Work task: Please give, exactly as they appear below, the line with "rw [if_neg (Nat.not_lt.mpr ho), if_neg" and every line after it through the final one, and nothing else.

● ● ● ●

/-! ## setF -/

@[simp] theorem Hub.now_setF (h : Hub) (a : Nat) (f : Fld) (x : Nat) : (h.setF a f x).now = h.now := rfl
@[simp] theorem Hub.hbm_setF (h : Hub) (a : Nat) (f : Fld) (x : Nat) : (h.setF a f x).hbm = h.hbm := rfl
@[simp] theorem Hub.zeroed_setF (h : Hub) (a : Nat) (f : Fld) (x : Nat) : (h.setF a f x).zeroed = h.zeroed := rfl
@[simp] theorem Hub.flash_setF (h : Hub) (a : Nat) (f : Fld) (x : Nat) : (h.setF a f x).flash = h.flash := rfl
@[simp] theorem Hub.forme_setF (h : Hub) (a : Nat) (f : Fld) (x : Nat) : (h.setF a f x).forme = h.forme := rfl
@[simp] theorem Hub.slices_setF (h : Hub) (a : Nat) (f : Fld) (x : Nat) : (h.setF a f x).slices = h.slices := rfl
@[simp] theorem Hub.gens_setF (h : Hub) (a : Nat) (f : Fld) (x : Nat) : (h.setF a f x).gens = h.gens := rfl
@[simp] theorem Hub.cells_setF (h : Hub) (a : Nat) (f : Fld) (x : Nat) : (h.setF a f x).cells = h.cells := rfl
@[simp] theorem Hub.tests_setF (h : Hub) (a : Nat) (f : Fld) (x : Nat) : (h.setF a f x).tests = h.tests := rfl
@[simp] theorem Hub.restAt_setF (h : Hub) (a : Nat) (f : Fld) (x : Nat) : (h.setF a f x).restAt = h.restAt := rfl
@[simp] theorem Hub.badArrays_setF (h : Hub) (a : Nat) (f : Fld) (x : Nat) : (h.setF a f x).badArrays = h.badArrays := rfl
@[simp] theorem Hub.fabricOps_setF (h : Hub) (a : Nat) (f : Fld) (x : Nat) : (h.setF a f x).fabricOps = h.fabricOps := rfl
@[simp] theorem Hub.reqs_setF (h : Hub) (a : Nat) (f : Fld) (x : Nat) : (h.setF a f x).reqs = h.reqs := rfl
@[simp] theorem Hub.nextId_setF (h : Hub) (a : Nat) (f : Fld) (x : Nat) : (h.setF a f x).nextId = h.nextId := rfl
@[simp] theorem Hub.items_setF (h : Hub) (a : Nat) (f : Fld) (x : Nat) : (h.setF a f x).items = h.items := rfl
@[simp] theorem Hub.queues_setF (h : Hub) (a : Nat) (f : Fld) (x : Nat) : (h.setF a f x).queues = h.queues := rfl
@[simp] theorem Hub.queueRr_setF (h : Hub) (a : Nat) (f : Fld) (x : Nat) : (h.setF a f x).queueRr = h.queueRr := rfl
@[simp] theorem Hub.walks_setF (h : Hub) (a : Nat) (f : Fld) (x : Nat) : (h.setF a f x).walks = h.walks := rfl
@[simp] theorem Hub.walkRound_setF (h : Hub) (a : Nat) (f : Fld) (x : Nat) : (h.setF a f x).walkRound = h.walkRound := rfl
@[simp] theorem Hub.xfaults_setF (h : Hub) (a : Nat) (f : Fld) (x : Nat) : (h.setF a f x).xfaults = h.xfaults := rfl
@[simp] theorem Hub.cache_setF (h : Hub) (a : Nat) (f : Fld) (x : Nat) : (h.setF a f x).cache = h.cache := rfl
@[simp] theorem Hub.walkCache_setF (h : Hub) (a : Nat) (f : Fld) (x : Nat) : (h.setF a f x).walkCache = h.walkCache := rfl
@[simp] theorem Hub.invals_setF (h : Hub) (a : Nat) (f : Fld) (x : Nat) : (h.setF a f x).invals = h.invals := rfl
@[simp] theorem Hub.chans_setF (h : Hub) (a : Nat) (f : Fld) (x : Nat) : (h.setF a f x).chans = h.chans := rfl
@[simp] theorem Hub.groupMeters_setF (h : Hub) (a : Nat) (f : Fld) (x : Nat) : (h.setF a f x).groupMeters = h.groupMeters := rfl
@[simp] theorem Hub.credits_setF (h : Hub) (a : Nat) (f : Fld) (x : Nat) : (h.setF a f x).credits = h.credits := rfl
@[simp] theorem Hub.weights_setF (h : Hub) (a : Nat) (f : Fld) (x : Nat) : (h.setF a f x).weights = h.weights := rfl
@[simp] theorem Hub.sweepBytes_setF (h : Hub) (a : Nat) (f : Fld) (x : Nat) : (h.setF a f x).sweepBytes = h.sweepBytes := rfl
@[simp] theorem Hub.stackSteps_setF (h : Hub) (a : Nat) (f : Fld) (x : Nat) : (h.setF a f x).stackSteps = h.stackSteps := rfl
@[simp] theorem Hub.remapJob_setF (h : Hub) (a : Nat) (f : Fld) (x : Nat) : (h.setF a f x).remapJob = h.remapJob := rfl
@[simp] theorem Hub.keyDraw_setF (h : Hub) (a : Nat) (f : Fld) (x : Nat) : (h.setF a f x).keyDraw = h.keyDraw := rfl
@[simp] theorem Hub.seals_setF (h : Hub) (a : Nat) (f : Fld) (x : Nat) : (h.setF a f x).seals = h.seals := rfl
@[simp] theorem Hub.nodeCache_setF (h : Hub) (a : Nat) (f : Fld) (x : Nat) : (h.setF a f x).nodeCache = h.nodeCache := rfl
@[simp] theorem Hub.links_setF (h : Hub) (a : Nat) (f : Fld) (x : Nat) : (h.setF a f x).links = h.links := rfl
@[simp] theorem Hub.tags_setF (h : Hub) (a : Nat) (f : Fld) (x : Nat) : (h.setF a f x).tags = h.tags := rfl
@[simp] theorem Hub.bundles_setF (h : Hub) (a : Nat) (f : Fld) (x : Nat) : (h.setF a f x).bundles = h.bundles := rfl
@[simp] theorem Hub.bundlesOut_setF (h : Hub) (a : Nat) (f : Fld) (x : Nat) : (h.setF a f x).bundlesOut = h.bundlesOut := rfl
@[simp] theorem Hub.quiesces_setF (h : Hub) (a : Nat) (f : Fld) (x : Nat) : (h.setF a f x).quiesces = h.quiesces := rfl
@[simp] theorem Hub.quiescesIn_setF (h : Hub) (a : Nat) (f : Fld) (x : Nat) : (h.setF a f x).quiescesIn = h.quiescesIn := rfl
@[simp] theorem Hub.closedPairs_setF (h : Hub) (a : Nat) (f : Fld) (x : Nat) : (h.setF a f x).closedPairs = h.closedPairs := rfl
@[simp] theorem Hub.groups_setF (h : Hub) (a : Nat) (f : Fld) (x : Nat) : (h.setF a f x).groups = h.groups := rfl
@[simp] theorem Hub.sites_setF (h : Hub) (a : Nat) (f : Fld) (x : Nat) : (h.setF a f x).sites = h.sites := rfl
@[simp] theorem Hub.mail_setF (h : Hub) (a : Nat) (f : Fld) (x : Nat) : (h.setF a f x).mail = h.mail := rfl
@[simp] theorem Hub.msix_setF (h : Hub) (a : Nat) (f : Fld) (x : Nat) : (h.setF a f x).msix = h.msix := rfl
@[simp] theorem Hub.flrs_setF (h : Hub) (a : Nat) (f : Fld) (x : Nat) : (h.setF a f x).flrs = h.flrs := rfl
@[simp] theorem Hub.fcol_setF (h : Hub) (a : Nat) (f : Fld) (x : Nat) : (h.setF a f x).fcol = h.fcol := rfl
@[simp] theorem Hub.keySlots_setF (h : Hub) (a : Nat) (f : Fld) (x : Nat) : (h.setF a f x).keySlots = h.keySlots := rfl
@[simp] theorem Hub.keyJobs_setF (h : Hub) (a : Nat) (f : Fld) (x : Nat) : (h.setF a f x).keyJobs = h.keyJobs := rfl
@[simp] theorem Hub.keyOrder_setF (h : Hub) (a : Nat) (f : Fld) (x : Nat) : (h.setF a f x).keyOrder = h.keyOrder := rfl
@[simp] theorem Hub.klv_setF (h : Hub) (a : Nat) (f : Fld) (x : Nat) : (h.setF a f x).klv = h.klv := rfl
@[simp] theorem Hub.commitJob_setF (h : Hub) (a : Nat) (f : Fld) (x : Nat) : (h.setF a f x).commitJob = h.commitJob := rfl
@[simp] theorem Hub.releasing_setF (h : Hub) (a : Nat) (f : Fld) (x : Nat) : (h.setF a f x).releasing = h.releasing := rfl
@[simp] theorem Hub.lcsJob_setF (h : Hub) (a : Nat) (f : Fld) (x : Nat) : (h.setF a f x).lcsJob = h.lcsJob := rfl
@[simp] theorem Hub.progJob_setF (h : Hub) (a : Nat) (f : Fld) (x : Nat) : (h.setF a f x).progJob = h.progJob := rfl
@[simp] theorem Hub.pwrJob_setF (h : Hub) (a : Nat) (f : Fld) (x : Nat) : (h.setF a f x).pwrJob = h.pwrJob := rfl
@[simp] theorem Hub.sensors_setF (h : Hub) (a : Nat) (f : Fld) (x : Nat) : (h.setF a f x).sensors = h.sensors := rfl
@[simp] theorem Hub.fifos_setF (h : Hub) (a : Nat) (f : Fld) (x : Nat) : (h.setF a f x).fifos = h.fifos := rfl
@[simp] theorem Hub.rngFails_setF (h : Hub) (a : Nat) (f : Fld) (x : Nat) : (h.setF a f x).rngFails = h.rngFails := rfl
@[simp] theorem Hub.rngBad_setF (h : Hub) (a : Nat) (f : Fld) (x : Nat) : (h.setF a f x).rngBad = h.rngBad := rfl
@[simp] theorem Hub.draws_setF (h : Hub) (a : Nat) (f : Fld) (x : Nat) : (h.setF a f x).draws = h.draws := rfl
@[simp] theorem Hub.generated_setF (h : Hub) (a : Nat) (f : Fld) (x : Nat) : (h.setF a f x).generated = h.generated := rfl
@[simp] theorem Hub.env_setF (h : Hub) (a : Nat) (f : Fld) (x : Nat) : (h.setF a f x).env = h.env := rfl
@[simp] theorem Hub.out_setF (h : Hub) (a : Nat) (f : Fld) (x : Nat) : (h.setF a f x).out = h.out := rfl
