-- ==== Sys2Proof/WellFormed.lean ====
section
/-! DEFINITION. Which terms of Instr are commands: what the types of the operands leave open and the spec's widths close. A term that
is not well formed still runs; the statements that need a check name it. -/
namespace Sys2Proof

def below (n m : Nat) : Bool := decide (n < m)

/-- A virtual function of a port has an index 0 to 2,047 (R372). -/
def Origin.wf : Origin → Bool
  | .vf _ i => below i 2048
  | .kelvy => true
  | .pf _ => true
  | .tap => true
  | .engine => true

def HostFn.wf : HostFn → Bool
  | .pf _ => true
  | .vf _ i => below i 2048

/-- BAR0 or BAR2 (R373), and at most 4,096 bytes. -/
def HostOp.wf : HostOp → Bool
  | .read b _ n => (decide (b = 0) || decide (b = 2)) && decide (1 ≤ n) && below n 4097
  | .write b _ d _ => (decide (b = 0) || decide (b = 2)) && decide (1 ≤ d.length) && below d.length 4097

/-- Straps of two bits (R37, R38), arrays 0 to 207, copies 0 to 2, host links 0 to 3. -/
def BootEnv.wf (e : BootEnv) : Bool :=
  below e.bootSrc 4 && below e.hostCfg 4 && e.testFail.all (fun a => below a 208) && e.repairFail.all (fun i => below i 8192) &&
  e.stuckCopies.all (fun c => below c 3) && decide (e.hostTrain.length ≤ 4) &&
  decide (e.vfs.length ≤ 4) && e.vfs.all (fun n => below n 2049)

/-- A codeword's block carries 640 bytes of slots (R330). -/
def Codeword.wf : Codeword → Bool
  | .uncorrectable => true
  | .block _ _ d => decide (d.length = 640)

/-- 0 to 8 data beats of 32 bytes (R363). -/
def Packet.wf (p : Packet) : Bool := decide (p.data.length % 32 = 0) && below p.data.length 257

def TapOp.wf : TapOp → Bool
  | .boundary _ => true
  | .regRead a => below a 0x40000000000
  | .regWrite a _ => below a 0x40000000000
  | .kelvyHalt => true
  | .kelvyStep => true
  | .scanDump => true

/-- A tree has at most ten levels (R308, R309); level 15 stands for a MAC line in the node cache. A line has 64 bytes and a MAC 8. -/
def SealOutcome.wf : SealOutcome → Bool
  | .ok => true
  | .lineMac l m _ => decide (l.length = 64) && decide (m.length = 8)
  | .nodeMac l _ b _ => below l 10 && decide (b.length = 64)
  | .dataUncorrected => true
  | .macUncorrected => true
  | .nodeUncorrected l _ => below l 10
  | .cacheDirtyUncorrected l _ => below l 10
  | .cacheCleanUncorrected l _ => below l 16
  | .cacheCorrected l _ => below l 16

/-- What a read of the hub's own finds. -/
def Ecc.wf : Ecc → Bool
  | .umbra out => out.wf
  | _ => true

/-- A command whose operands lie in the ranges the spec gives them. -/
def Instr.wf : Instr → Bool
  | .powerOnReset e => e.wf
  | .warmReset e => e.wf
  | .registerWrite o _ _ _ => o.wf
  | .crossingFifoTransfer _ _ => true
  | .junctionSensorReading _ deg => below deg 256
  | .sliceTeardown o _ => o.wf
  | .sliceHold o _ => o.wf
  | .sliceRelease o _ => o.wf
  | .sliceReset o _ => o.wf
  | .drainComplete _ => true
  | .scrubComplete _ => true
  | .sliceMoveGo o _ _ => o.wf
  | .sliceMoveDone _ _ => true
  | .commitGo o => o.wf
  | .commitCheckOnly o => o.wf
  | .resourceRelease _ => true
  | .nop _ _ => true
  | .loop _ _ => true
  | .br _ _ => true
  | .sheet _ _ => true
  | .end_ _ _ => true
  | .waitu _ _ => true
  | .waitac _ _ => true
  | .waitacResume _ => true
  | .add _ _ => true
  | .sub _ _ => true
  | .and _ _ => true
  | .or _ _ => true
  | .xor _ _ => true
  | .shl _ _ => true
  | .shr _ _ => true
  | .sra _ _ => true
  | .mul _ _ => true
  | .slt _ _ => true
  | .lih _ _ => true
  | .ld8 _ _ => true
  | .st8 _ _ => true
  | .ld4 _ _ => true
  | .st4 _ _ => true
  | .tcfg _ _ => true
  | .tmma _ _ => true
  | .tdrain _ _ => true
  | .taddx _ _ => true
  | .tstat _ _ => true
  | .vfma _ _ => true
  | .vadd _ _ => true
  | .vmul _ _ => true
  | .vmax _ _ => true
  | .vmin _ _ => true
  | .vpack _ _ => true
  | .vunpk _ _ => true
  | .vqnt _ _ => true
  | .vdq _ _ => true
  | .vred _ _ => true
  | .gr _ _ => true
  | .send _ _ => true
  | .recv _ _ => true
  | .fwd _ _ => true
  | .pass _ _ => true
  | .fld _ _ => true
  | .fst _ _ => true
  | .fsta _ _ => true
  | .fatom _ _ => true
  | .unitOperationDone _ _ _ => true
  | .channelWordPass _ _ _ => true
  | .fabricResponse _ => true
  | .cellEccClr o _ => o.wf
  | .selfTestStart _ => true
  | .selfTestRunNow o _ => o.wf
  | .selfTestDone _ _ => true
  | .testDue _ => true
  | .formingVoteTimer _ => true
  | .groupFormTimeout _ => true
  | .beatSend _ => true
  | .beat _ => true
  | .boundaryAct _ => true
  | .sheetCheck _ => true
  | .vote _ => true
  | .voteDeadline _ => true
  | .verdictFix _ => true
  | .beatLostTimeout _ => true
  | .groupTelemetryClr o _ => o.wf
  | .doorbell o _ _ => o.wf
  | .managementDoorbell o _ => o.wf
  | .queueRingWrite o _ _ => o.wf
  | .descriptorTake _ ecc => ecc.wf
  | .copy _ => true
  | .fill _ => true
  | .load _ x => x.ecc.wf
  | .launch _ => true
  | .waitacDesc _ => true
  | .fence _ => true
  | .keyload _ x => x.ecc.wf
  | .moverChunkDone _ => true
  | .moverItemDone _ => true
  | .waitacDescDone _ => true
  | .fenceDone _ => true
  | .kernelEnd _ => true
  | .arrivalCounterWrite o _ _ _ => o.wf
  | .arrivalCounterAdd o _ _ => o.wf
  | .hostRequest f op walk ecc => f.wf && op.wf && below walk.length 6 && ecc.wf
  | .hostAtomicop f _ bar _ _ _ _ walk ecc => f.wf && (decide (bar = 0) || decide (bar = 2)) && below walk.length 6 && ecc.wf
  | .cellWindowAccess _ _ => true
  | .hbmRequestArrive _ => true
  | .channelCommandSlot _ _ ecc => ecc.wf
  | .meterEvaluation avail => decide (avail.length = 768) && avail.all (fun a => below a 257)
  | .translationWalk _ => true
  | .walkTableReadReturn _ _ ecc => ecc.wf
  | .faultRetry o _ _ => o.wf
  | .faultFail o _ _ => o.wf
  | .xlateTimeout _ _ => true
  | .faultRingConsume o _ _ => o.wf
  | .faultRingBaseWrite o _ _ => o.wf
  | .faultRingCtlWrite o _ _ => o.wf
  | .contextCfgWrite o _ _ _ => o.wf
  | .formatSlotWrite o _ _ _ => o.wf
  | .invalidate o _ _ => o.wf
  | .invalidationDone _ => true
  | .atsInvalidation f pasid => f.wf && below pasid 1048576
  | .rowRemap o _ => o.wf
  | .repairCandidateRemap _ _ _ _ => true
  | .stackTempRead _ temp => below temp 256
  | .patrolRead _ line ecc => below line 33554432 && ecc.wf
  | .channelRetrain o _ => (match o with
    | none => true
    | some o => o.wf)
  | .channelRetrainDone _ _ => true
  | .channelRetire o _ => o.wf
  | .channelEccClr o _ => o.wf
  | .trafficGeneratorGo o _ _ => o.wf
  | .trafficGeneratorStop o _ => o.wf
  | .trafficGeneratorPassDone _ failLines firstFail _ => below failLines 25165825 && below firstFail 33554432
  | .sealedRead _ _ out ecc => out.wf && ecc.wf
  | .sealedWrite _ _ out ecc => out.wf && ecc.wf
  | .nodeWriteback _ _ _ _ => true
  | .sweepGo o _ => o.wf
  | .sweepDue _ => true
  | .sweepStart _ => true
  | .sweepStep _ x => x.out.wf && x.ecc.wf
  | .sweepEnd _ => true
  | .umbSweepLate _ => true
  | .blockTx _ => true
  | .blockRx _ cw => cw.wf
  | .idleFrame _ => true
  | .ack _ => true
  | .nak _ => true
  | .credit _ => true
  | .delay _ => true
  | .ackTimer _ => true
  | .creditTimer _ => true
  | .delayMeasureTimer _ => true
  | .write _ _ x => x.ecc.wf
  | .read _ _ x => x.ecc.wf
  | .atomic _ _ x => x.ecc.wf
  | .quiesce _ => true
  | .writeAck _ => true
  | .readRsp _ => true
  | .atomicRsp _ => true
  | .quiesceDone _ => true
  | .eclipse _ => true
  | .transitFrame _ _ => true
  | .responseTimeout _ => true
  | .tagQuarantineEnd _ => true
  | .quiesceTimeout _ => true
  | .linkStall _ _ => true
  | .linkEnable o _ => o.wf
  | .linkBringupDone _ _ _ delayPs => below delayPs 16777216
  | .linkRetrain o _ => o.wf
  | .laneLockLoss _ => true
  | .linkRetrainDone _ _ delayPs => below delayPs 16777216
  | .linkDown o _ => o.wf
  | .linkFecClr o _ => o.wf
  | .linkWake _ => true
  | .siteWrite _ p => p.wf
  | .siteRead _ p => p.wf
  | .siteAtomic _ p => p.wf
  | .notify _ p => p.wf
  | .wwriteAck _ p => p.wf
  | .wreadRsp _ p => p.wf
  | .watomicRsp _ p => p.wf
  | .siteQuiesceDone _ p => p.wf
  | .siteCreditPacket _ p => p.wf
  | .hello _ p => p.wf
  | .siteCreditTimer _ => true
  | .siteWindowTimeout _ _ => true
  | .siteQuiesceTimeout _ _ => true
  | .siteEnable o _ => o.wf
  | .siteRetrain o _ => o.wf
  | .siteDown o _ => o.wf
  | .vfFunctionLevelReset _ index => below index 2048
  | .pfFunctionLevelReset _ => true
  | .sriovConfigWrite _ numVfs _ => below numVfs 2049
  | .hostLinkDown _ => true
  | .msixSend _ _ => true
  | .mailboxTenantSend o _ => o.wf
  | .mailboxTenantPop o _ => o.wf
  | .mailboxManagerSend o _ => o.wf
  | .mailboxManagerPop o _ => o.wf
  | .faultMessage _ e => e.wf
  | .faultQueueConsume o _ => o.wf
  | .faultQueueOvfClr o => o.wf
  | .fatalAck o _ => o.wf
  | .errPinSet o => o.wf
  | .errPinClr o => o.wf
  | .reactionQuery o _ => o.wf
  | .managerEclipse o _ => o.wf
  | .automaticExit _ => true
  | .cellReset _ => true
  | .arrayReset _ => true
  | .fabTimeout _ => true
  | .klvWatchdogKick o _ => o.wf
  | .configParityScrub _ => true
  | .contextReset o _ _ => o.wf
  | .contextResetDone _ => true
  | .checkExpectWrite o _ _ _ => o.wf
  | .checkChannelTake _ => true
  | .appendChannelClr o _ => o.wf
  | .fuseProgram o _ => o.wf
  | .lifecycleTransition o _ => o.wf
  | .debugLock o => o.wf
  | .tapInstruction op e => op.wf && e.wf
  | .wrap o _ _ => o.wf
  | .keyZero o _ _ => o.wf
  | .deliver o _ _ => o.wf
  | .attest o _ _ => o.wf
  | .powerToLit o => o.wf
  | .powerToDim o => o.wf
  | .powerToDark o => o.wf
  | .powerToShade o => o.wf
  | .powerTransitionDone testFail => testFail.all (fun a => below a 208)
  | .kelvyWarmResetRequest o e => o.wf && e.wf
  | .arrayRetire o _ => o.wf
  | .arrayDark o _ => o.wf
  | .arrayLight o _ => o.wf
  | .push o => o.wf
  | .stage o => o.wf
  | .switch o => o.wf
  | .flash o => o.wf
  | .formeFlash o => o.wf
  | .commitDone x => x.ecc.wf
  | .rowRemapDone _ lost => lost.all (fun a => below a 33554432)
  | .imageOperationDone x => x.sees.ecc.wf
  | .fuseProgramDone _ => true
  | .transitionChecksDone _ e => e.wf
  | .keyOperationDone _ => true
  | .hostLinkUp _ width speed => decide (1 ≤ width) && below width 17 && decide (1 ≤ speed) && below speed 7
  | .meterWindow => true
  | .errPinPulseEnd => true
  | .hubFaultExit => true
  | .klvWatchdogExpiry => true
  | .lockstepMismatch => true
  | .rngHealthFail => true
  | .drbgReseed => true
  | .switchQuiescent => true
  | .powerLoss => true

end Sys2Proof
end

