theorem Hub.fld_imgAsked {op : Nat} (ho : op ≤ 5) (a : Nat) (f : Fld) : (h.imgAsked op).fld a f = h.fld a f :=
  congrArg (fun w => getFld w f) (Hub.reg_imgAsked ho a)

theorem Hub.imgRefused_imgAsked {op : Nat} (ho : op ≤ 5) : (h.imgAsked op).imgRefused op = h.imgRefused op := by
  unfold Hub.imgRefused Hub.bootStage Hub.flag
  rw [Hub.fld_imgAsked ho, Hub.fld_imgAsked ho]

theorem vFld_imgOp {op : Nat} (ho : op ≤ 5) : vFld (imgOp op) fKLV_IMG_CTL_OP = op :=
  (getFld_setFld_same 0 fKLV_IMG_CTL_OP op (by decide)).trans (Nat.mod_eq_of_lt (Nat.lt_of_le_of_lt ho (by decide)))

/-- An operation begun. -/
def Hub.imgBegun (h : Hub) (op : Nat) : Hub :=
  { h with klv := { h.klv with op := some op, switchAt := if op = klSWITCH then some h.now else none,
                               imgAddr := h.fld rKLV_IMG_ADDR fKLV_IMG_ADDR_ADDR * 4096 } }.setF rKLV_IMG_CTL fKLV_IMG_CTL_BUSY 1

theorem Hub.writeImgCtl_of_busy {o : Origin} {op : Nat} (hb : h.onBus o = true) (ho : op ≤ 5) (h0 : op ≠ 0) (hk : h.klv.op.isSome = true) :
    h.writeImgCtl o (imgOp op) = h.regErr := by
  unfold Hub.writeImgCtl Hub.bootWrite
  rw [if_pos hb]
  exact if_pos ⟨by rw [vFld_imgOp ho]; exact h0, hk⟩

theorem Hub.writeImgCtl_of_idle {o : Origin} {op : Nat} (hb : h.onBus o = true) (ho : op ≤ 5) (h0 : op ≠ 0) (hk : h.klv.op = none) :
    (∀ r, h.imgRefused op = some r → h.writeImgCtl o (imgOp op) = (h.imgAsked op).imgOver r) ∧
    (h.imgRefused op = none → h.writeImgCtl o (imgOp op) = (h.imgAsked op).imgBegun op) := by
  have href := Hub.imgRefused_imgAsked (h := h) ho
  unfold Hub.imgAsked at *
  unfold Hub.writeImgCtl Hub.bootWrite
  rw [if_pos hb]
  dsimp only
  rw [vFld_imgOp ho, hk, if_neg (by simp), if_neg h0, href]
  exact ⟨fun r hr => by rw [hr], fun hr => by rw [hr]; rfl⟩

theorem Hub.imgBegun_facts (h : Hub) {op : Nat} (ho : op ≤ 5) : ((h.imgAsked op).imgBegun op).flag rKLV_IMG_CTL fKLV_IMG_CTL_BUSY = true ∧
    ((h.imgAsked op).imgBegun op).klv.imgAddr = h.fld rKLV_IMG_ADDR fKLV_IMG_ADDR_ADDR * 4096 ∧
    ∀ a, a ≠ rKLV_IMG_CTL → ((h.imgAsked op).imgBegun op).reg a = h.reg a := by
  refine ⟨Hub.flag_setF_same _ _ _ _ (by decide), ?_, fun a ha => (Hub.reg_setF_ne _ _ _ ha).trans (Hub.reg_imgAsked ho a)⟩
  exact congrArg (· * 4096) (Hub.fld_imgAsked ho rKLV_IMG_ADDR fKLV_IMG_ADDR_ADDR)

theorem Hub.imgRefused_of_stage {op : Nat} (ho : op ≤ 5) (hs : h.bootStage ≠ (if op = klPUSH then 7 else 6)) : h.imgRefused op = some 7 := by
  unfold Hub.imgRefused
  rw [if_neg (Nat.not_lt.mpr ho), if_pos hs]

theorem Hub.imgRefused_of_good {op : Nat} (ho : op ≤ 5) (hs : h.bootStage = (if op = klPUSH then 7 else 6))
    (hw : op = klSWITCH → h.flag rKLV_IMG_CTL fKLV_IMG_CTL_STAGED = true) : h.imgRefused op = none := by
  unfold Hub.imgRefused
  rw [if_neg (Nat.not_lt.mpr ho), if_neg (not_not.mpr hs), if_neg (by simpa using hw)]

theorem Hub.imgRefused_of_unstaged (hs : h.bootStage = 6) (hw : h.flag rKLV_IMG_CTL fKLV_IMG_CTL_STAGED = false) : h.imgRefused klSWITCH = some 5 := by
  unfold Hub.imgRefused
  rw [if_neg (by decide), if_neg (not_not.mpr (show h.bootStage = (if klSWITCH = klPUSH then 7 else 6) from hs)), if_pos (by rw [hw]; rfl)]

● ● ● ●

Response for this exercise:
  rw [if_neg (Nat.not_lt.mpr ho), if_neg (not_not.mpr hs), if_neg (by simpa using hw)]

theorem Hub.imgRefused_of_unstaged (hs : h.bootStage = 6) (hw : h.flag rKLV_IMG_CTL fKLV_IMG_CTL_STAGED = false) : h.imgRefused klSWITCH = some 5 := by
  unfold Hub.imgRefused
  rw [if_neg (by decide), if_neg (not_not.mpr (show h.bootStage = (if klSWITCH = klPUSH then 7 else 6) from hs)), if_pos (by rw [hw]; rfl)]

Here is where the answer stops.